Dünyada sayılı ülke bu teknolojiye sahip
Gürcan Okumuş, ısıl pilin stratejik ve teknolojik özelliklerine dikkat çektikten sonra ‘alternatifi olmayan bir ürün’ olarak nitelediği ısıl pillerin üretiminde yüksek standartlarda üretim yapabilen ülke sayısının son derece sınırlı olduğuna işaret etti.
“Böylesine kritik bir bileşeni teknoloji transferi ile temin etmeniz mümkün değil” diyen Okumuş, şöyle devam etti:
“Bu nedenle önünüzde iki seçenek kalıyor. Ya satın alacaksınız ya da kendiniz üreteceksiniz. Eğer üretici değilseniz, ne kadar paranız olursa olsun bu ürüne erişemeyebilirsiniz. Param var hemen istediğim zaman temin edebilirim diyebileceğiniz bir ürün değil. Son yıllarda alımı daha da zorlaştı.”

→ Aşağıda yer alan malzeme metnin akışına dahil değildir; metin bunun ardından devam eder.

-- ==== Sys2Proof/Machine/Turns.lean ====
section
/-! DEFINITION. Around one instruction: which thread runs, the fetch of its word, the passing of time, errors that arise
in an array (R21, R51, R52, R69, R177, R109, R273, R391; log 3). -/

namespace Sys2Proof.Machine

open Sys2Proof

/-! ### The running thread -/

def State.exists (s : State) (u : Nat) : Bool := u = s.th.uid || s.threads.has u || (decide (512 ≤ u) && decide (u < 544))

/-- Another thread becomes the running one. -/
def State.switchTo (s : State) (u : Nat) : State :=
  if u = s.th.uid || !s.exists u then s
  else { s with th := s.thread u, threads := (s.threads.set s.th.uid s.th).erase u }

/-- Key of a buffered instruction word: context and word number. -/
def bufKey (ctx pc : Nat) : Nat := ctx * 2 ^ 54 + pc % 2 ^ 56 / 4

/-- The word at the running thread's pc, if its core's instruction buffers hold it (R273). -/
def State.fetched (s : State) : Option W32 :=
  if s.th.pc.toNat / 2 ^ 56 ≠ 0 then none else (s.core s.th.core).ibuf.get? (bufKey s.th.ctx s.th.pc.toNat)

/-- Majors held back by throttling (R52). -/
def memoryIssue (op : Nat) : Bool :=
  (decide (0x30 ≤ op) && decide (op ≤ 0x3D)) || (decide (0x54 ≤ op) && decide (op ≤ 0x5E)) || (decide (0x78 ≤ op) && decide (op ≤ 0x7A))

/-- The waves of a core that take part of its allowance before a thread: every C wave, and the older ones of the others, whose blocks
started earlier, or at the same time with a lower number (R51, R52). -/
def State.wavesBefore (s : State) (t : Thread) : Nat :=
  (s.allThreads.filter fun o => o.core = t.core && !o.frailor && o.life = .running && o.uid != t.uid &&
    (o.cls = 0 || decide ((s.block o.blk).startedAt < (s.block t.blk).startedAt) ||
      (decide ((s.block o.blk).startedAt = (s.block t.blk).startedAt) && decide (o.uid < t.uid)))).length

/-- Throttling keeps the thread from issuing this word (R52). -/
def State.throttled (s : State) (w : W32) : Bool :=
  !s.th.frailor && decide (s.th.cls ≠ 0) && memoryIssue (w.toNat % 128) && decide ((s.core s.th.core).allowance ≤ s.wavesBefore s.th)

def Thread.stalled (t : Thread) : Bool := match t.wait with
  | some w => w.kind = .fault
  | none => false

/-- The running thread may take its instruction now: after a failure of bring-up none does (R12, R418). -/
def State.runs (s : State) : Bool :=
  !s.frozen && s.host.code = 0 && s.th.life = .running && !s.th.stalled && (match s.fetched with
    | some w => !s.throttled w
    | none => true)

def State.waiting (s : State) : Bool := s.th.wait.isSome

/-! ### Time and errors -/

/-- Reference ticks and cycles pass; a frozen package sees none (R21, R403). -/
def State.elapse (s : State) (ticks cycles svc : Nat) : State :=
  if s.frozen then s
  else { s with now := s.now + ticks, cycles := s.cycles + cycles, svcCycles := s.svcCycles + svc }

/-- The clock of one core counts on alone (R177). -/
def State.clockOn (s : State) (core n : Nat) : State :=
  if s.frozen then s else s.modCore core fun c => { c with clk := c.clk + n }

/-- The reference counter of one die moves against the Frailor chiplet's (R21). -/
def State.drift (s : State) (die : Nat) (n : Int) : State :=
  if s.frozen then s else { s with skew := s.skew.set die (s.skew.getD die 0 + n) }

/-- A slot of a stage queue that holds data lies under an error (R391). -/
def Queue.upset (q : Queue) (n : Nat) : Queue := if q.head ≤ n ∧ n < q.head + q.count then { q with bad := n :: q.bad } else q

/-- An uncorrectable error arises (R391): a copy that can be fetched again is dropped, any other word is poisoned. Space 7:
a corrected error waits in a tier-1 row (R395). -/
def State.upset (s : State) (space unit index : Nat) : State :=
  match space with
  | 0 =>
    match s.home.get? index with
    | some (.registered _) => s
    | _ => match s.lines.get? (lineOf index) with
      | some l => if l.dirty then { s with lines := s.lines.set (lineOf index) { l with ue := some true } } else s
      | none => { s with memPoison := s.memPoison.set index true }
  | 1 => s.modCore unit fun c => match c.l1.get? index with
    | some e => if e.registered then { c with l1 := c.l1.set index { e with bad := true } } else { c with l1 := c.l1.erase index }
    | none => c
  | 2 => s.modBlock unit fun b => { b with lsPoison := b.lsPoison.set index true }
  | 3 => if index = 0 then s else s.modThread unit fun t => { t with sPoison := t.sPoison.set index true }
  | 4 => s.modThread unit fun t => if t.vreg.has (index / 96) then { t with vPoison := t.vPoison.set index true } else t
  | 5 => { s with seedPoison := s.seedPoison.set index true }
  | 6 => s.modBlock unit fun b => { b with tiles := b.tiles.adjust (index / 2 ^ 14) fun t =>
      if t.used then { t with bad := t.bad.set (index % 2 ^ 14) true } else t }
  | 8 => s.modCore unit fun c => { c with ibuf := c.ibuf.erase index }
  | 9 => s.modCore unit fun c => { c with tlb := c.tlb.erase index }
  | 10 => { s with dieTlb := s.dieTlb.set unit ((s.dieTlbOf unit).erase index) }
  | 11 => s.modThread unit fun t => if t.trapMode && index ≠ 0 then { t with tPoison := t.tPoison.set index true } else t
  | 12 => s.modBlock unit fun b => { b with queues := b.queues.adjust (index / 2 ^ 32) (·.upset (index % 2 ^ 32)) }
  | _ => s.setErr fun e => { e with rows := index :: e.rows }

/-- The next listed thread after the running one, in rising number, round again. -/
def State.nextThread (s : State) : Nat :=
  match s.threads.keys.find? fun u => decide (s.th.uid < u) with
  | some u => u
  | none => s.threads.keys.headD s.th.uid

/-! ### A program put before the running thread (log 5) -/

/-- A wave that stands for bring-up, context creation and the launch of one block of one wave of class C (R40, R417). -/
def State.withWave (s : State) : State :=
  if !s.th.frailor then s
  else
    let u := s.nextUid
    let r : Record := ⟨0x10000, 0, 1, 1, 0, 0, false, 0, false, false, false, 65536, 4, 64, 0, 0, 1, [⟨0x10000, 1, false, 64, 32, 0, 0⟩], [], 0⟩
    let task : Task := ⟨u + 32, r, 0, some 0, 0, u, 1, 0, 0, 0, false, none, 0, none, none, 0, false, 0⟩
    let b := s.seat (mkBlock u 0 task false) 0
    let s := { s with nextUid := u + 64, tasks := s.tasks.set task.uid task, host := { s.host with ready := true, stage := 7 } }
    let s := s.modCtx 1 fun c => { c with live := true, privBytes := max c.privBytes 4096 }
    let s := s.startBlock b r
    s.switchTo (u + 1)

/-- The running thread finds this word in its instruction buffer, and nothing else is due first. -/
def State.withWord (s : State) (w : W32) : State :=
  let s := s.withWave
  let s := { s with agenda := [], walked := [], frozen := false, host := { s.host with code := 0 }, err := { s.err with found := [] }, th := { s.th with life := .running, wait := none, pc := s.th.pc % 2 ^ 56 } }
  let s := s.modCore s.th.core fun c => { c with ibuf := c.ibuf.set (bufKey s.th.ctx s.th.pc.toNat) w, allowance := 32 }
  if s.th.frailor || decide (s.th.cls = 0) then s else { s with th := { s.th with cls := 0 } }

end Sys2Proof.Machine
end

Kritik bilgiler Türkiye’de kalıyor
Bir ürünü yurt dışından temin etmenin farklı şartları da beraberinde getirdiğini anlatan TUBİTAK SAGE Enstitü Müdürü Gürcan Okumuş, özellikle savunma sanayii ürünlerinin yurt dışından temininin neden olabileceği sıkıntıların da altını çizdi.
“Bu gibi durumlarda ısıl pil temin etmek istediğiniz ürünün bilgileri de yurt dışına vermeniz gerekiyor” bilgisini paylaşan Okumuş, şunları söyledi:
“Isıl piller mühimmatın ‘kalbi’ desek yanlış olmaz. Böylesine önemli bir bileşeni yurt dışından almanız demek üzerinde büyük emek harcadığınız milli mühimmatın kritik özelliklerini başkalarıyla paylaşmanız anlamına geliyor.
Türkiye yakın bir geçmişe kadar ısıl pilleri yurt dışından temin ediyordu. Yerli ve milli savunma sanayii hamleleri kapsamında şu an tamamen TUBİTAK SAGE üretimi olan ısıl piller kullanılıyor.”
Isıl pili ana vatanına bile ürün satıyoruz
Dünyada bu ürünü yapabilen az sayıda ülkeden biri olmanın ‘ihracat’ gibi son derece değerli bir kalemi de beraberinde getirdiğini kaydeden Gürcan Okumuş, “2008-2009 yılında seri üretimine başladığımız ısıl pilleri çok sayıda ülkeye satabilen konuma ulaştık. Isıl pili ilk kullanan ülke olan Almanya da müşterilerimiz arasında” dedi.
Okumuş, yakın zamanda Türkiye ile bir AB ülkesi arasında ısıl pil satışı konusunda ön sipariş imzalarının atıldığını da hatırlatarak, hedefleri hakkında şunları söyledi:
“TUBİTAK SAGE olarak bugün itibarıyla ülkemizin bütün ihtiyacını tek başımıza karşılayabilecek durumdayız. Hatta çok daha fazla rakamlarda üretip, ihraç etme potansiyelimiz de var.
Dünya genelinde ısıl pili bu standartlarda üretebilen 4-5 ülke var. ABD ve Fransa’nın domine ettiği bir alan. Ancak Türkiye de sahip olduğu teknolojik imkanlarla dünya genelinden gelecek her türlü talebe cevap verebilecek nitelikte.
Ülkemiz, ısıl pil konusunda teknolojik yeterlilik ve üretim altyapısına fazlasıyla sahip. Her ülkeye, istediği ürüne uygun olarak ısıl pil yapabilecek bir konumdayız.”